*** Data extract ***
-- ==== Sys2Proof/Machine/Rings.lean ====
section
/-! DEFINITION. Operand rings: instances, cursors, landing, popping, configuring, and the row reads of the M slot (R122 to R124, R157,
R226, R281, R328, R392, R393). -/

namespace Sys2Proof.Machine

/-! ## Instances (R122, R123) -/

def RingInst.size (i : RingInst) : Nat := 256 <<< i.slotsz
/-- Slot index of a free-running count. -/
def RingInst.slot (i : RingInst) (n : BitVec 16) : Nat := n.toNat % i.count
/-- The physical address of the slot of a count. -/
def RingInst.slotAddr (i : RingInst) (n : BitVec 16) : Nat := i.base + i.slot n * i.size
def RingInst.bits (i : RingInst) (n : BitVec 16) : BitVec 16 := i.live.get (i.slot n) 0
def RingInst.setBits (i : RingInst) (n : BitVec 16) (v : BitVec 16) : RingInst := { i with live := i.live.set (i.slot n) v }
/-- Slots filled and not freed. -/
def RingInst.filled (i : RingInst) : Nat := (i.tail - i.head).toNat

/-- HEAD advanced over every leading slot whose live bits are all clear (R123). -/
def freeHeads (fuel : Nat) (i : RingInst) : RingInst :=
  match fuel with
  | 0 => i
  | k + 1 => if i.head = i.tail || i.bits i.head ≠ 0 then i else freeHeads k { i with head := i.head + 1 }
def RingInst.free (i : RingInst) : RingInst := freeHeads 256 i

/-- The instance of sett `g` whose slot 0 is at physical address `b`. -/
def State.inst (s : State) (g b : Nat) : Option RingInst := s.insts.find? (fun i => i.sett = g && i.base = b)
def State.setInst (s : State) (i : RingInst) : State :=
  { s with insts := s.insts.map (fun j => if j.sett = i.sett && j.base = i.base then i else j) }

/-- A producer command that names the instance is queued or in flight (R124). -/
def State.producer (s : State) (g b : Nat) : Bool := s.cmds.any (fun k => k.slots.contains (g, b))

/-- Rings of the sett that refer to the instance, but for ring `q` of core `c`. -/
def State.otherRing (s : State) (g b c q : Nat) : Bool :=
  s.cores.any (fun e => settOf e.1 = g && e.2.rings.any (fun r => r.2.inst = b && !(e.1 = c && r.1 = q)))

/-- A core holds a slot of the instance. -/
def RingInst.held (i : RingInst) : Bool := i.live.any (fun e => e.2 ≠ 0)

/-- An instance to which no ring of its sett refers, which no producer names and of which no core holds a slot is no more
(notes/assumptions/20.md). -/
def State.dropInst (s : State) (g b : Nat) : State :=
  if s.producer g b || s.otherRing g b numCores 0 || ((s.inst g b).map RingInst.held).getD false then s
  else { s with insts := s.insts.filter (fun i => !(i.sett = g && i.base = b)) }

/-- Core `c`'s live bits of an instance cleared, all of them (R123). -/
def RingInst.clearCore (i : RingInst) (c : Nat) : RingInst :=
  RingInst.free { i with live := i.live.map (fun e => (e.1, e.2 &&& ~~~(1#16 <<< settIdx c))) }

/-- Ring `q` of core `c` is not configured any more (R123, release). -/
def State.releaseRing (s : State) (c q : Nat) : State :=
  match (s.core c).rings.find q with
  | none => s
  | some r =>
    let s := s.modCore c (fun k => { k with rings := k.rings.erase q })
    let s : State :=
      match s.inst (settOf c) r.inst with
      | some i => s.setInst (i.clearCore c)
      | none => s
    s.dropInst (settOf c) r.inst

/-- The rings that a context configured are released (R44, R123). -/
def State.releaseRings (s : State) (c x : Nat) : State :=
  (((s.core c).rings.filter (fun e => e.2.ctx = x)).map (fun e => e.1)).foldl (fun s q => s.releaseRing c q) s

/-- The slot at core `c`'s cursor is popped whole: its bit clears, the cursor moves, ROFF is 0 (R123, R157). -/
def State.popRing (s : State) (c q : Nat) : State :=
  match (s.core c).rings.find q with
  | none => s
  | some r =>
    let s : State :=
      match s.inst (settOf c) r.inst with
      | none => s
      | some i => s.setInst (i.setBits r.cursor (i.bits r.cursor &&& ~~~(1#16 <<< settIdx c))).free
    s.modCore c (fun k => { k with rings := k.rings.set q { r with cursor := r.cursor + 1, roff := 0 } })

/-! ## Landing (R123) -/

/-- Every instance grants the permit of its slot TAIL. -/
def RingInst.permit (i : RingInst) : Bool := decide (i.filled < i.count) && i.bits i.tail = 0

/-- Cycles from the landing of a slot to the presence of its rows (R158): the latency of the ring's level. -/
def rowLatency (loc : Nat) : Nat :=
  match loc with
  | 0 => 6
  | 1 => 20
  | _ => 28

/-- The slots of the counts `ns` of an instance at level `loc` have landed for the rings of a core that refer to it (R158). -/
def Core.landed (k : Core) (base loc : Nat) (ns : List (BitVec 16)) : Core :=
  { k with rings := k.rings.mapV (fun r =>
      if r.inst = base then
        { r with present := r.present.filter (fun e => decide (k.clock < e.2)) ++ ns.map (fun n => (n, k.clock + rowLatency loc)) }
      else r) }

/-- A slot's bytes at its home, zero-padded, but for the words `early`, which stand there already (R189). -/
def State.fillSlot (s : State) (i : RingInst) (bs : List Byte) (early : List Nat) : State :=
  let a := i.slotAddr i.tail
  let v := natOfBytes (bs.take i.size)
  if early.isEmpty then s.writeMem a i.size v
  else
    (List.range (i.size / 8)).foldl (fun (s : State) j =>
      if early.contains (a / 8 + j) then s else s.writeMem (a + 8 * j) 8 (v >>> (64 * j))) s

/-- One slot landed whole, zero-padded; the words `bad` of the slot (by offset) are poisoned. The words `early` have landed before. -/
def State.landSlot (s : State) (i : RingInst) (bs : List Byte) (bad early : List Nat) : State :=
  let a := i.slotAddr i.tail
  let s := s.fillSlot i bs early
  let s := (bad.filter (fun o => !(early.contains ((a + o) / 8)))).foldl (fun (s : State) o => s.markPoison ((a + o) / 8)) s
  let s := s.setInst { i.setBits i.tail i.cmask with tail := i.tail + 1 }
  { s with cores := s.cores.map (fun e => if settOf e.1 = i.sett then (e.1, e.2.landed i.base i.loc [i.tail]) else e) }

/-- The rings `n` that a producer of core `c` names: its own, or those of every core of its multicast mask; the instances, each once
(R123, R328). None when one is not configured. -/
def State.ringTargets (s : State) (c n mcast : Nat) : Option (List (Nat × Nat)) :=
  let cores := if mcast = 0 then [c] else ((List.range 16).filter (fun i => mcast.testBit i)).map (fun i => 16 * settOf c + i)
  let rs := cores.map (fun k => (s.core k).rings.find n)
  if rs.all Option.isSome then
    some (rs.foldl (fun l r =>
      match r with
      | some r => if l.contains (settOf c, r.inst) then l else l ++ [(settOf c, r.inst)]
      | none => l) [])
  else none

/-! ## Row reads (R157, R281) -/

/-- What a row read gives: the row; it has to wait; or a fault code. Owl's counters change with a read that meets poison too. -/
inductive RowRes where
  | got (s : State) (row : Nat) (soft : Bool)
  | wait
  | trap (s : State) (code : Nat)

/-- R281: a matching row read passes, or meets the injected error (true: uncorrectable). `ev` is 1 for MSHIFT, 2 for MPUSH. -/
def State.injectRow (s : State) (c q ev : Nat) : State × Option Bool :=
  let o := s.owl (towerOf c)
  let r := o.errctl
  if bit r 0 && bits r 9 8 = ev && bits r 19 13 = coreIn c && bits r 23 20 = q then
    if o.errseen < bits r 47 32 then (s.modOwl (towerOf c) (fun o => { o with errseen := o.errseen + 1 }), none)
    else (s.modOwl (towerOf c) (fun o => { o with errctl := putBits o.errctl 0 1 0, errseen := 0 }), some (bit r 1))
  else (s, none)

/-- `read_row` of R157 for ring `q` of core `c`; `ev` as in `injectRow`. An injected error changes the read alone and marks no word (R281,
R449); in a layer in detect-only mode a single-bit one is not corrected either (R28). -/
def State.readRow (s : State) (c q sz : Nat) (keep : Bool) (ev : Nat) : RowRes :=
  match (s.core c).rings.find q with
  | none => .trap s cRINGUNDER
  | some r =>
    match s.inst (settOf c) r.inst with
    | none => .trap s cRINGUNDER
    | some i =>
      if r.roff % sz ≠ 0 then .trap s cILLOP
      else if r.cursor = i.tail then if s.producer i.sett i.base then .wait else .trap s cRINGUNDER
      else if r.present.any (fun e => e.1 = r.cursor && decide ((s.core c).clock < e.2)) then .wait
      else
        let a := i.slotAddr r.cursor + r.roff
        if s.lostAt a then .trap s cLAYERLOST
        else
          let x := r.ctx
          let (s, inj) := s.injectRow c q ev
          if inj = some true || (inj = some false && s.detectOnly a) then .trap s cPOISON
          else
            let soft := inj = some false || s.softAt a sz
            let s := s.correct a sz
            let s := if inj = some false then s.logError (s.correction a) else s
            if s.poisonFor c x s.nextOut a sz then .trap s cPOISON
            else
              let row := s.readFor c x s.nextOut a sz
              let s := s.noteSuppliers c x none s.nextOut a sz
              if keep then .got s row soft
              else if r.roff + sz = i.size then .got (s.popRing c q) row soft
              else .got (s.modCore c (fun k => { k with rings := k.rings.set q { r with roff := r.roff + sz } })) row soft

/-! ## RINGCFG and RPOP (R122, R392, R393) -/

/-- A barrier, descriptor or control-block pointer that must be an aperture pointer aligned to `n` (R107, R310, R392). -/
def apFault (p : Word) (n : Nat) : Option Nat :=
  if !(isAp p) then some cALIGN
  else if apBad p then some cAPERTURE
  else if p.toNat % n ≠ 0 then some cALIGN
  else none

/-- R122: the physical address of slot 0 of a ring at a virtual address, wholly in one translation of the level. -/
def ringVa (s : State) (t : Ctx) (va n level : Nat) : Option (Nat × List Held) :=
  let ps := Ctx.cut s t 160 va (va + n)
  match ps.map (fun p => p.xl) with
  | some x :: r =>
    if x.level = level && r.all (fun y => (y.map Xl.src) = some x.src) && s.inLevel x.pa n level then some (x.pa, t.pagesOf s ps)
    else none
  | _ => none

/-- The 16-byte descriptor of R122. -/
structure RingDesc where
  w0 : Word
  w1 : Word
  deriving DecidableEq, Repr

def RingDesc.field (d : RingDesc) : Nat := Machine.bits d.w0 55 0
def RingDesc.tail (d : RingDesc) : BitVec 16 := BitVec.ofNat 16 (Machine.bits d.w1 63 48)
def RingDesc.head (d : RingDesc) : BitVec 16 := BitVec.ofNat 16 (Machine.bits d.w1 47 32)
def RingDesc.cmask (d : RingDesc) : BitVec 16 := BitVec.ofNat 16 (Machine.bits d.w1 31 16)
def RingDesc.loc (d : RingDesc) : Nat := Machine.bits d.w1 14 13
def RingDesc.count (d : RingDesc) : Nat := Machine.bits d.w1 12 4
def RingDesc.slotsz (d : RingDesc) : Nat := Machine.bits d.w1 3 0
def RingDesc.size (d : RingDesc) : Nat := 256 <<< d.slotsz

/-- R122, R392: CMASK without the core, a reserved code, a nonzero reserved field, COUNT, CMASK, TAIL − HEAD. -/
def RingDesc.illegal (d : RingDesc) (c : Nat) : Bool :=
  !(d.cmask.getLsbD (settIdx c)) || d.loc = 3 || decide (8 < d.slotsz) || Machine.bits d.w0 63 56 ≠ 0 || bit d.w1 15 ||
    decide (d.count < 2) || decide (256 < d.count) || decide (d.count < (d.tail - d.head).toNat)

/-- A RINGCFG may join the instance (R122). -/
def RingDesc.agrees (d : RingDesc) (i : RingInst) : Bool :=
  i.field = d.field && i.cmask = d.cmask && i.loc = d.loc && i.count = d.count && i.slotsz = d.slotsz &&
    decide ((d.head - i.head).toNat ≤ (i.tail - i.head).toNat)

/-- Counts `a`, `a + 1`, … up to but not including `b`. -/
def countsFrom (a b : BitVec 16) : List (BitVec 16) := (List.range (b - a).toNat).map (fun n => a + BitVec.ofNat 16 n)

/-- The core's live bit set in the slots of the counts `ns`. -/
def RingInst.mark (i : RingInst) (c : Nat) (ns : List (BitVec 16)) : RingInst :=
  ns.foldl (fun i n => i.setBits n (i.bits n ||| (1#16 <<< settIdx c))) i

/-- The instance that a descriptor forms: slots HEAD to TAIL − 1 pre-landed for the configuring core alone (R123). -/
def RingDesc.form (d : RingDesc) (c base : Nat) : RingInst :=
  RingInst.mark { sett := settOf c, base := base, field := d.field, loc := d.loc, count := d.count, slotsz := d.slotsz,
                  cmask := d.cmask, head := d.head, tail := d.tail, live := [] } c (countsFrom d.head d.tail)

/-- Ring `q` of core `c` configured for context `x` by a descriptor (R122, R123), or the code of the fault that stops it. -/
def formRing (s : State) (c x q : Nat) (d : RingDesc) : Except Nat State :=
  let n := d.count * d.size
  if d.illegal c then .error cILLOP
  else if d.field % d.size ≠ 0 then .error cALIGN
  else
    let place : Except Nat (Nat × List Held) :=
      if d.loc = 0 then if pairSize < d.field + n then .error cAPERTURE else .ok (apAddr c d.field, [])
      else
        match ringVa s (s.ctx c x) d.field n d.loc with
        | none => .error cXLATE
        | some y => .ok y
    match place with
    | .error e => .error e
    | .ok (base, hs) =>
      let g := settOf c
      let old := (s.core c).rings.find q
      let holds : Bool :=
        match old with
        | none => false
        | some r =>
          match s.inst g r.inst with
          | none => false
          | some i => i.live.any (fun e => e.2.getLsbD (settIdx c))
      let known := (s.inst g base).filter (fun i => s.otherRing g base c q || s.producer g base || i.held)
      if holds then .error cRINGOVER
      else if (known.map (fun i => d.agrees i)) = some false then .error cRINGOVER
      else if s.lostAt base then .error cLAYERLOST
      else
        let s := (s.releaseRing c q).modCtx c x (fun t => t.hold_ hs)
        let i := (s.inst g base).getD (d.form c base)
        let s : State :=
          match s.inst g base with
          | some i =>
            s.setInst (i.mark c ((countsFrom d.head i.tail).filter (fun m => decide ((m - i.head).toNat < i.filled))))
          | none => { s with insts := s.insts ++ [i] }
        .ok (s.modCore c (fun k => Core.landed { k with
          rings := k.rings.set q { inst := base, cursor := d.head, roff := 0, ctx := x, present := [] } } base i.loc
          (countsFrom d.head i.tail)))

/-- RINGCFG (R122, R123, R392). -/
def ringcfg (s : State) (p : Word) (q : Nat) : Res :=
  let c := s.focus.core
  match apFault p 16 with
  | some e => .trap e p 0
  | none =>
    let a := apAddr c (apOff p)
    if s.apWaits a 16 then .wait
    else if s.poisonNow a 16 then .trap cPOISON p 0
    else
      let d : RingDesc := { w0 := s.wordNow a, w1 := s.wordNow (a + 8) }
      match formRing (s.correct a 16) c s.focus.ctx q d with
      | .error e => .trap e (if e = cXLATE then d.w0 else p) 0
      | .ok s => .done s

/-- RPOP (R392). -/
def rpop (s : State) (q : Nat) : Res :=
  let c := s.focus.core
  match (s.core c).rings.find q with
  | none => .trap cRINGUNDER 0 0
  | some r =>
    match s.inst (settOf c) r.inst with
    | none => .trap cRINGUNDER 0 0
    | some i =>
      if r.cursor = i.tail then if s.producer i.sett i.base then .wait else .trap cRINGUNDER 0 0
      else .done (s.popRing c q)

end Sys2Proof.Machine
end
*** End of Data extract ***
Required work:
Within the data above, the span starting at the line containing "clear (R123). -/" and ending at the line containing "(notes/assumptions/20.md). -/" is to be retyped exactly, with no other lines.

Your solution:
/-- HEAD advanced over every leading slot whose live bits are all clear (R123). -/
def freeHeads (fuel : Nat) (i : RingInst) : RingInst :=
  match fuel with
  | 0 => i
  | k + 1 => if i.head = i.tail || i.bits i.head ≠ 0 then i else freeHeads k { i with head := i.head + 1 }
def RingInst.free (i : RingInst) : RingInst := freeHeads 256 i

/-- The instance of sett `g` whose slot 0 is at physical address `b`. -/
def State.inst (s : State) (g b : Nat) : Option RingInst := s.insts.find? (fun i => i.sett = g && i.base = b)
def State.setInst (s : State) (i : RingInst) : State :=
  { s with insts := s.insts.map (fun j => if j.sett = i.sett && j.base = i.base then i else j) }

/-- A producer command that names the instance is queued or in flight (R124). -/
def State.producer (s : State) (g b : Nat) : Bool := s.cmds.any (fun k => k.slots.contains (g, b))

/-- Rings of the sett that refer to the instance, but for ring `q` of core `c`. -/
def State.otherRing (s : State) (g b c q : Nat) : Bool :=
  s.cores.any (fun e => settOf e.1 = g && e.2.rings.any (fun r => r.2.inst = b && !(e.1 = c && r.1 = q)))

/-- A core holds a slot of the instance. -/
def RingInst.held (i : RingInst) : Bool := i.live.any (fun e => e.2 ≠ 0)

/-- An instance to which no ring of its sett refers, which no producer names and of which no core holds a slot is no more
(notes/assumptions/20.md). -/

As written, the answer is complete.